# Exercise description
Every line holding the word "which" should be copied from the material.

--- Task input Enclosed Below ---

-- ==== Sys2Proof/Word.lean ====
section
/-! DEFINITION. The word types of the OC-9 and their plainest arithmetic. -/

namespace Sys2Proof

/-- A byte of memory or of the register space. -/
abbrev Byte := BitVec 8

/-- A scalar register, an address or a header dword. -/
abbrev Word := BitVec 64

/-- An instruction word (spec R3: 32 bits). -/
abbrev Ins := BitVec 32

/-- A position word (spec R7). -/
abbrev Pos := BitVec 32

end Sys2Proof
end

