-- ==== Sys2Proof/Config.lean ====
section
/-! DEFINITION. What the implementation fixes, and the free values: constants without a body, of which nothing
can be evaluated or proved. A statement that mentions one holds for every value of it. -/

namespace Sys2Proof.Config

/-- Free value number `n`: whether an element that policy `.any` covers is left undisturbed (spec R44). Log entry 9. -/
opaque anyKeeps : Nat → Bool

/-- Free value number `n`: the bits such an element receives otherwise (spec R1, R44). Log entry 9. -/
opaque anyValue : Nat → BitVec 32

/-- The measurement of the ROM image (spec R368 step 1): SHAKE256-256 of bytes the spec does not give. Log entry 16. -/
opaque romMeasurement : BitVec 256

/-- The measurement of the firmware image (spec R368 step 1). Log entry 16. -/
opaque firmwareMeasurement : BitVec 256

/-- The Ed448 signature under the fused identity key (spec R373): a function of the signed digest. Log entry 16. -/
opaque identitySign : BitVec 256 → BitVec 912

/-- The low byte of TWRSTAT of a tower of another device in a cycle (spec R73), whose SHELFUP and HTHROT are not this module's.
Log entry 17. -/
opaque peerTower : BitVec 12 → Nat → Nat → BitVec 5

/-- The latest sample of a sensor of another device in a cycle (spec R72, R378). Log entry 17. -/
opaque peerSample : BitVec 12 → Nat → Nat → Option (BitVec 11)

/-- The slots of a port's receive buffer for each class of messages, 0 REQ to 3 ACK (spec R355, R365). Log entry 21. -/
opaque classBuffer : Nat → Nat

end Sys2Proof.Config
end

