-- ==== Sys2Proof/Machine/Caches.lean ====
section
/-! DEFINITION. Tile caches, hearth caches and the directory: which lines they hold, in which states, and what a request
does to them (spec R56, R57, R352 to R354, R358, R359). The value of a line is the one that stands in `State.mem`: a copy
in these caches has no bytes of its own. -/

namespace Sys2Proof.Machine

/-! ### Ranges and probes of an L1 -/

/-- Whether two ranges share a byte. -/
def overlaps (a b : Nat × Nat) : Bool := decide (a.1 < b.1 + b.2) && decide (b.1 < a.1 + a.2)

/-- Whether two lists of ranges share a byte. -/
def rangesMeet (a b : List (Nat × Nat)) : Bool := a.any (fun x => b.any (overlaps x))

/-- A probe of a range is forwarded to those L1s of the cores that a test names which hold lines of it, and does not wait for
them (spec R352). -/
def State.probeL1s (s : State) (p : Nat → Bool) (key n : Nat) : State :=
  { s with cores := s.cores.map (fun c => (c.1,
      if p c.1 && c.2.l1.any (fun l => overlaps (l.key, 128) (key, n)) then { c.2 with probes := (key, n) :: c.2.probes } else c.2)) }

/-- The same for every core. -/
def State.forwardProbe (s : State) (key n : Nat) : State := s.probeL1s (fun _ => true) key n

/-! ### Directory entries (spec R353) -/

/-- The directory entry of a line number. -/
def State.dirEntry (s : State) (line : Nat) : DirEntry :=
  match s.dir.find? (fun d => d.line == line) with
  | some d => d
  | none => { line := line }

/-- Whether an entry tracks a copy that a peer or the host holds. -/
def DirEntry.outside (d : DirEntry) : Bool := d.ownerDev.isSome || !d.rdev.isEmpty || d.rovf || d.host != 0

/-- Whether an entry tracks a copy within the module. -/
def DirEntry.inside (d : DirEntry) : Bool := d.owner.isSome || !d.hshr.isEmpty || !d.sharers.isEmpty

/-- A state with a directory entry, used last; an entry that tracks nothing is free. -/
def State.setDir (s : State) (d : DirEntry) : State :=
  let r := s.dir.filter (fun x => x.line != d.line)
  if d.state != .busy && !d.outside && !d.inside then { s with dir := r } else { s with dir := d :: r }

/-- A directory entry in the state that what it tracks gives it. -/
def DirEntry.settled (d : DirEntry) : DirEntry :=
  { d with
    state := if d.ownerDev.isSome then .e
      else if d.owner.isSome then (if d.state = .o then .o else if d.state = .m then .m else .e)
      else if d.outside || d.inside then .s else .free
    down := false }

/-- The codes of STATE. -/
def DirState.code : DirState → Nat
  | .free => 0 | .s => 1 | .e => 2 | .m => 3 | .o => 4 | .busy => 5

/-- The bits of an entry of a home (spec R353). A peer that owns the line stands in RDEV entry 0. -/
def DirEntry.word (d : DirEntry) : BitVec 256 :=
  let devs := match d.ownerDev with
    | some o => o :: d.rdev.filter (fun x => x != o)
    | none => d.rdev
  let owner := match d.ownerDev, d.owner with
    | some _, _ => 136
    | none, some (.tile i) => i
    | none, some (.hearth t) => 128 + t
    | none, none => 255
  BitVec.ofNat 256 (pack [(128, d.sharers.foldl (fun a i => a ||| 2 ^ i) 0), (16, 0), (8, d.hshr.foldl (fun a t => a ||| 2 ^ t) 0),
    (8, owner), (3, 0), (3, d.state.code), (2, d.host.toNat), (41, d.line), (2, min 2 devs.length), (1, b2n d.rovf),
    (12, (devs.getD 0 0).toNat), (12, (devs.getD 1 0).toNat)])

/-- The number of the entry that a tower's slice keeps for a line homed elsewhere (spec R354, R359, R364). -/
def sliceLine (tower unit : Nat) : Nat := 2 ^ 64 + tower * 2 ^ 56 + unit

/-- The slice of a number. -/
def sliceOf (line : Nat) : Nat := if line < 2 ^ 64 then memTower (line * 128) else (line - 2 ^ 64) / 2 ^ 56

/-- The slice that is the agent of a host line (spec R359), by the number of the line. -/
def agentSlice (unit : Nat) : Nat :=
  let pa := unit * 128 % 2 ^ 48
  bits pa 9 7 ^^^ bits pa 12 10 ^^^ bits pa 15 13

/-- The other entries of the set of a number, last used first: one of the 65,536 sets of its slice (spec R353). -/
def State.dirSet (s : State) (line : Nat) : List DirEntry :=
  s.dir.filter (fun d => d.line != line && sliceOf d.line == sliceOf line && d.line % 65536 == line % 65536)

/-- The entry that makes room for a number: none where it has one or the set has a free way (spec R353). -/
def State.dirVictim (s : State) (line : Nat) : Option DirEntry :=
  if s.dir.any (fun d => d.line == line) || decide ((s.dirSet line).length < 16) then none
  else (s.dirSet line).reverse.find? (fun d => d.state != .busy)

/-! ### Lines within the module (spec R56, R57, R352) -/

/-- The state of a line in a tile cache. -/
def State.tileLine (s : State) (tile unit : Nat) : Option LineSt :=
  (s.caches.find? (fun c => c.tile == tile && c.unit == unit)).map (fun c => c.st)

/-- The state of a line in the hearth of a tower. -/
def State.hearthLine (s : State) (tower unit : Nat) : Option LineSt :=
  (s.hearths.find? (fun c => c.tower == tower && c.unit == unit)).map (fun c => c.st)

/-- Whether a line in a state may be touched: written in M or E alone (spec R352). -/
def LineSt.serves (x : LineSt) (excl : Bool) : Bool := !excl || x == .e || x == .m

/-- Whether a line in a state is dirty. -/
def LineSt.dirty (x : LineSt) : Bool := x == .m || x == .o

/-- A line after another cache was given a copy of it: it is written no more. -/
def LineSt.shared : LineSt → LineSt
  | .m => .o
  | .e => .s
  | x => x
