-- ==== Sys2Proof/Machine/Memory.lean ====
section
/-! DEFINITION. Loads, stores, acquire loads, release stores, core scratch synchronisation and prefetch
(spec R202 to R211). -/

namespace Sys2Proof.Machine

/-! ### Loads -/

/-- The parts of a load of the bytes at some places into `width` register bytes from `dst`. -/
def loadParts (dst width : Nat) (sext : Bool) : List Loc → List LoadPiece
  | [] => []
  | [l] => [{ key := l.key, n := l.n, dst := dst, width := width, sext := sext }]
  | l :: r => { key := l.key, n := l.n, dst := dst, width := l.n } :: loadParts (dst + l.n) (width - l.n) sext r

/-- The parts of a load into a scalar register; into g0 they are discarded (spec R206). -/
def scalarParts (d : BitVec 6) (sext : Bool) (ls : List Loc) : List LoadPiece :=
  if d = 0 then (loadParts 0 0 false ls).map (fun p => { p with width := 0 })
  else loadParts (8 * d.toNat) 8 sext ls

/-- A value of `n` bytes as the 64 bits that a load writes. -/
def loaded (sext : Bool) (n x : Nat) : Word := if sext then sextBytes n x else BitVec.ofNat 64 x

/-- The focus thread waits, ACTIVE, until every guarded line of some places is full (spec R75). -/
def State.waitFull (s : State) (ls : List Loc) (ps : List LoadPiece) (again : Bool) : State :=
  s.put { s.thr with waitLoad := some { lines := linesAt (ls.filter (fun l => isCoreKey l.key)), pieces := ps, again := again } }

/-- An access of the focus thread is left outstanding (spec R380). -/
def State.defer (s : State) (f : Nat → Acc) : State :=
  { s with
    thr := { s.thr with accs := s.thr.accs ++ [f s.accCount] }
    accCount := s.accCount + 1 }

/-- The bytes that the L1 of the core gives for a plain load (spec R55, R139); it holds no window. -/
def State.l1Bytes (s : State) (w : Who) (va n : Nat) (ls : List Loc) : Option (List Byte) :=
  if ls.any (fun l => l.win.isSome) then none else s.l1Hit w va n

/-- A plain load of `n` bytes into scalar register `d` from places that passed every check (spec R205, R206). -/
def State.loadFrom (s : State) (w : Who) (va : Word) (n : Nat) (sext : Bool) (d : BitVec 6) (ls : List Loc) : State :=
  let s := s.noteImages w.scsz ls
  let lines := s.emptyLines ls
  let ps := scalarParts d sext ls
  if lines ≠ [] then s.waitFull ls ps false
  else
    if (s.l1Bytes w va.toNat n ls).isNone && s.mayDefer ls then (s.defer (fun k => .load k ps)).upd Thread.advance
    else
      let s := s.settle false ls
      let hit := s.l1Bytes w va.toNat n ls
      let bs := hit.getD (s.readLocs ls)
      let s := if hit.isSome then s else (s.forgetL1 (posCore w.here) (locRanges ls)).fillFrom w ls
      s.put (s.thr.setG d (loaded sext n (ofBytes bs))).advance

/-- LDB to LDD. One that an L1 line serves asks no home (spec R139). -/
def State.load (s : State) (d a : BitVec 6) (i : BitVec 12) (n : Nat) (sext : Bool) : Out :=
  s.checked { imm := true, view := true } false { g := [d, a] }
    (let s := s.fenced
     let va := s.thr.g a + s.thr.imm i
     let w := s.who s.thr s.thr.view
     s.found (s.loadAccess w va n 1) (fun ls =>
       if ((s.settle false ls).l1Bytes w va.toNat n ls).isSome then .next (s.loadFrom w va n sext d ls)
       else s.whenReady false ls (fun s => .next (s.loadFrom w va n sext d ls))))

/-- LDB. -/
def execLdb (d a : BitVec 6) (i : BitVec 12) (s : State) : Out := s.load d a i 1 true
/-- LDBZ. -/
def execLdbz (d a : BitVec 6) (i : BitVec 12) (s : State) : Out := s.load d a i 1 false
/-- LDH. -/
def execLdh (d a : BitVec 6) (i : BitVec 12) (s : State) : Out := s.load d a i 2 true
/-- LDHZ. -/
def execLdhz (d a : BitVec 6) (i : BitVec 12) (s : State) : Out := s.load d a i 2 false
/-- LDW. -/
def execLdw (d a : BitVec 6) (i : BitVec 12) (s : State) : Out := s.load d a i 4 true
/-- LDWZ. -/
def execLdwz (d a : BitVec 6) (i : BitVec 12) (s : State) : Out := s.load d a i 4 false
/-- LDD. -/
def execLdd (d a : BitVec 6) (i : BitVec 12) (s : State) : Out := s.load d a i 8 false

/-! ### Stores -/

/-- A store of the focus thread is performed now. -/
def State.storeNow (s : State) (ls : List Loc) (bs : List Byte) : State :=
  (s.storePieces s.thr (storeParts ls bs)).dirtied ls

/-- A plain store of bytes to places that passed every check (spec R206). -/
def State.storeTo (s : State) (w : Who) (ls : List Loc) (bs : List Byte) : State :=
  let s := s.noteImages w.scsz ls
  if s.mayDeferStore ls then (s.scratchFirst s.thr (locRanges ls) s.all).defer (fun k => .store k (storeParts ls bs))
  else (s.settle true ls).storeNow ls bs

/-- STB to STD. -/
def State.storeInsn (s : State) (d a : BitVec 6) (i : BitVec 12) (n : Nat) : Out :=
  s.checked { imm := true, view := true } false { g := [d, a] }
    (let va := s.thr.g a + s.thr.imm i
     let w := s.who s.thr s.thr.view
     s.found (s.access w .store va n 1) (fun ls =>
       s.whenReady true ls (fun s => .next ((s.storeTo w ls (leBytes n (s.thr.g d).toNat)).upd Thread.advance))))

/-- STB. -/
def execStb (d a : BitVec 6) (i : BitVec 12) (s : State) : Out := s.storeInsn d a i 1
/-- STH. -/
def execSth (d a : BitVec 6) (i : BitVec 12) (s : State) : Out := s.storeInsn d a i 2
/-- STW. -/
def execStw (d a : BitVec 6) (i : BitVec 12) (s : State) : Out := s.storeInsn d a i 4
/-- STD. -/
def execStd (d a : BitVec 6) (i : BitVec 12) (s : State) : Out := s.storeInsn d a i 8

/-! ### Acquire loads and release stores (spec R207, R208) -/

/-- The address of the split-immediate form. -/
def Thread.splitVa (t : Thread) (a : BitVec 6) (o : BitVec 10) : Word := t.g a + o.signExtend 64

/-- LDA: at a scope wider than CORE it does not take its bytes from the L1. -/
def State.loadAcquire (s : State) (w : Who) (va : Word) (n : Nat) (d : BitVec 6) (ls : List Loc) : State :=
  let s := s.noteImages w.scsz ls
  let lines := s.emptyLines ls
  if lines ≠ [] then s.waitFull ls [] true
  else
    let s := s.settle false ls
    let hit := if s.thr.scope = .core && !ls.any (fun l => l.win.isSome) then s.l1Hit w va.toNat n else none
    let x := match hit with
      | some bs => ofBytes bs
      | none => s.valueAt ls
    let s := if hit.isSome then s else s.dropL1 ls
    ((s.put (s.thr.setG d (BitVec.ofNat 64 x))).acquire s.thr.scope).upd Thread.advance

/-- LDA. -/
def execLda (d a : BitVec 6) (z : Size) (o : BitVec 10) (s : State) : Out :=
  s.checked { view := true, scope := true } false { g := [d, a] }
    (let s := s.fenced
     let va := s.thr.splitVa a o
     let n := sizeBytes z
     let w := s.who s.thr s.thr.view
     s.found (if s.thr.scope = .core then s.loadAccess w va n n else s.access w .load va n n) (fun ls =>
       s.whenReady false ls (fun s => .next (s.loadAcquire w va n d ls))))

/-- A release store: performed after every earlier access; on a REPLICA page every copy holds it before the thread
goes on (spec R66, R208). -/
def State.storeRelease (s : State) (w : Who) (ls : List Loc) (bs : List Byte) : State :=
  let s := ((s.noteImages w.scsz ls).releaseAt s.thr.scope ls).storeNow ls bs
  s.flushForwards s.thr.key s.forwards

/-- The places of a store in every copy of a REPLICA page. -/
def copyLocs (ls : List Loc) : List Loc := ls.flatMap (fun l => { l with copies := [] } :: l.copies.map (fun k => { l with key := k, copies := [] }))

/-- STL: on a REPLICA page the lines of every copy must be at hand. -/
def execStl (d a : BitVec 6) (z : Size) (o : BitVec 10) (s : State) : Out :=
  s.checked { view := true, scope := true } false { g := [d, a] }
    (let va := s.thr.splitVa a o
     let n := sizeBytes z
     let w := s.who s.thr s.thr.view
     s.found (s.access w .store va n n) (fun ls =>
       s.whenReady true (copyLocs ls) (fun s => .next ((s.storeRelease w ls (leBytes n (s.thr.g d).toNat)).upd Thread.advance))))

/-! ### Core scratch synchronisation (spec R74, R76, R209, R210) -/

/-- The number of the first place of an access. -/
def firstKey (ls : List Loc) : Nat := (ls.head?.map (fun l => l.key)).getD 0

/-- LDSY at the line's home: park, or read and set empty. -/
def State.loadSync (s : State) (w : Who) (va : Word) (d : BitVec 6) (ls : List Loc) : State :=
  let s := s.noteImages w.scsz ls
  let k := firstKey ls
  if s.isFull k = false then s.parkNow 1 va (.line k)
  else
    let s := (s.settle true ls).setFull k w.scsz false
    ((s.put (s.thr.setG d (BitVec.ofNat 64 (s.valueAt ls)))).acquire s.thr.scope).upd Thread.advance

/-- LDSY. -/
def execLdsy (d a : BitVec 6) (z : Size) (o : BitVec 10) (s : State) : Out :=
  s.checked { view := true, scope := true } false { g := [d, a] }
    (let va := s.thr.splitVa a o
     let n := sizeBytes z
     let w := s.who s.thr s.thr.view
     s.found (s.access w .scratch va n n) (fun ls => .next (s.loadSync w va d ls)))

/-- STF at the line's home: write, set full, and let those that wait go on. -/
def State.storeFull (s : State) (w : Who) (ls : List Loc) (bs : List Byte) : State :=
  let s := (s.noteImages w.scsz ls).releaseAt s.thr.scope ls
  let k := firstKey ls
  (((s.storeNow ls bs).upd Thread.advance).setFull k w.scsz true).lineOpened k

/-- STF. -/
def execStf (d a : BitVec 6) (z : Size) (o : BitVec 10) (s : State) : Out :=
  s.checked { view := true, scope := true } false { g := [d, a] }
    (let va := s.thr.splitVa a o
     let n := sizeBytes z
     let w := s.who s.thr s.thr.view
     s.found (s.access w .fill va n n) (fun ls => .next (s.storeFull w ls (leBytes n (s.thr.g d).toNat))))

/-- FEST on one line. -/
def State.festLine (s : State) (scsz : BitVec 8) (k : Nat) (g f : BitOp) : State :=
  let s := match g with
    | .keep => s
    | .set => s.setGuard k scsz true
    | .clear => s.setGuard k scsz false
  let s := match f with
    | .keep => s
    | .set => s.setFull k scsz true
    | .clear => s.setFull k scsz false
  if f = .set then s.lineOpened k
  else if g = .clear then s.resumeLoads s.all
  else s

/-- FEST over a range of lines, in rising address order. -/
def State.festLines (s : State) (scsz : BitVec 8) (g f : BitOp) : List Nat → State
  | [] => s
  | k :: r => (s.festLine scsz k g f).festLines scsz g f r

/-- The checks of FEST on its operands (spec R210). -/
def State.festCheck (s : State) (w : Who) (va n : Nat) : Res Unit :=
  let off := va % 2 ^ 40
  if 2 ^ 57 ≤ va then .trap (addrTrap 1 va)
  else if va % 128 ≠ 0 then .trap (addrTrap 2 va)
  else (s.viewCheck w va).bind (fun _ =>
    if winOf va ≠ some .core then .trap (addrTrap 3 va)
    else Res.need (decide (n = 0 ∨ off + 128 * n ≤ s.coreScratchSize w)) (addrTrap 3 (va + (s.coreScratchSize w - off))))

/-- FEST. -/
def execFest (a b : BitVec 6) (g f : BitOp) (s : State) : Out :=
  s.checked { view := true } false { g := [a, b] }
    (let va := (s.thr.g a).toNat
     let n := (s.thr.g b).toNat
     let w := s.who s.thr s.thr.view
     s.after (s.festCheck w va n) (fun _ =>
       let k := coreKey w.space (posDev w.pk) (posCore w.pk) (va % 2 ^ 40)
       let s := if n = 0 then s else (s.settle true [{ va := va, n := 128 * n, key := k }]).noteImages w.scsz
         [{ va := va, n := 128 * n, key := k, win := some .core }]
       .next ((s.upd Thread.advance).festLines w.scsz g f ((upto 0 n).map (fun j => k + 128 * j)))))

/-! ### L1 fills and PREF (spec R55, R211) -/

/-- A plain load of one byte of a requester, without a result, as far as a tier: the line of an address comes to the L1, to the tile
cache, or to the hearth, where the access passes every check, meets no window and travels nowhere; else nothing happens. A line
that another agent holds is asked for. -/
def State.prefetch (s : State) (t : Tier) (w : Who) (va : Word) : State :=
  match s.access w .load va 1 1 with
  | .ok [l] =>
    if l.win.isSome then s
    else
      match s.ready s.thr false [l] with
      | .ok =>
        (match t with
         | .l1 => if (s.l1Line w va.toNat 1).isSome then s else (s.took s.thr false [l]).fillFrom w [l]
         | .tile => s.took s.thr false [l]
         | .hearth => s.reachHearth (posTower s.thr.cur) s.thr.space (l.key / 128))
      | .later s' => s'
      | .trap _ _ => s
  | _ => s

/-- PREF. -/
def execPref (t : Tier) (a : BitVec 6) (i : BitVec 12) (s : State) : Out :=
  s.checked { imm := true, view := true } false { g := [a] }
    (.next ((s.prefetch t (s.who s.thr s.thr.view) (s.thr.g a + s.thr.imm i)).upd Thread.advance))

end Sys2Proof.Machine
end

--- End of Enclosed Task input ---

# Exercise response
/-! DEFINITION. What the implementation fixes, and the free values: constants without a body, of which nothing
/-! DEFINITION. Tile caches, hearth caches and the directory: which lines they hold, in which states, and what a request
/-- A probe of a range is forwarded to those L1s of the cores that a test names which hold lines of it, and does not wait for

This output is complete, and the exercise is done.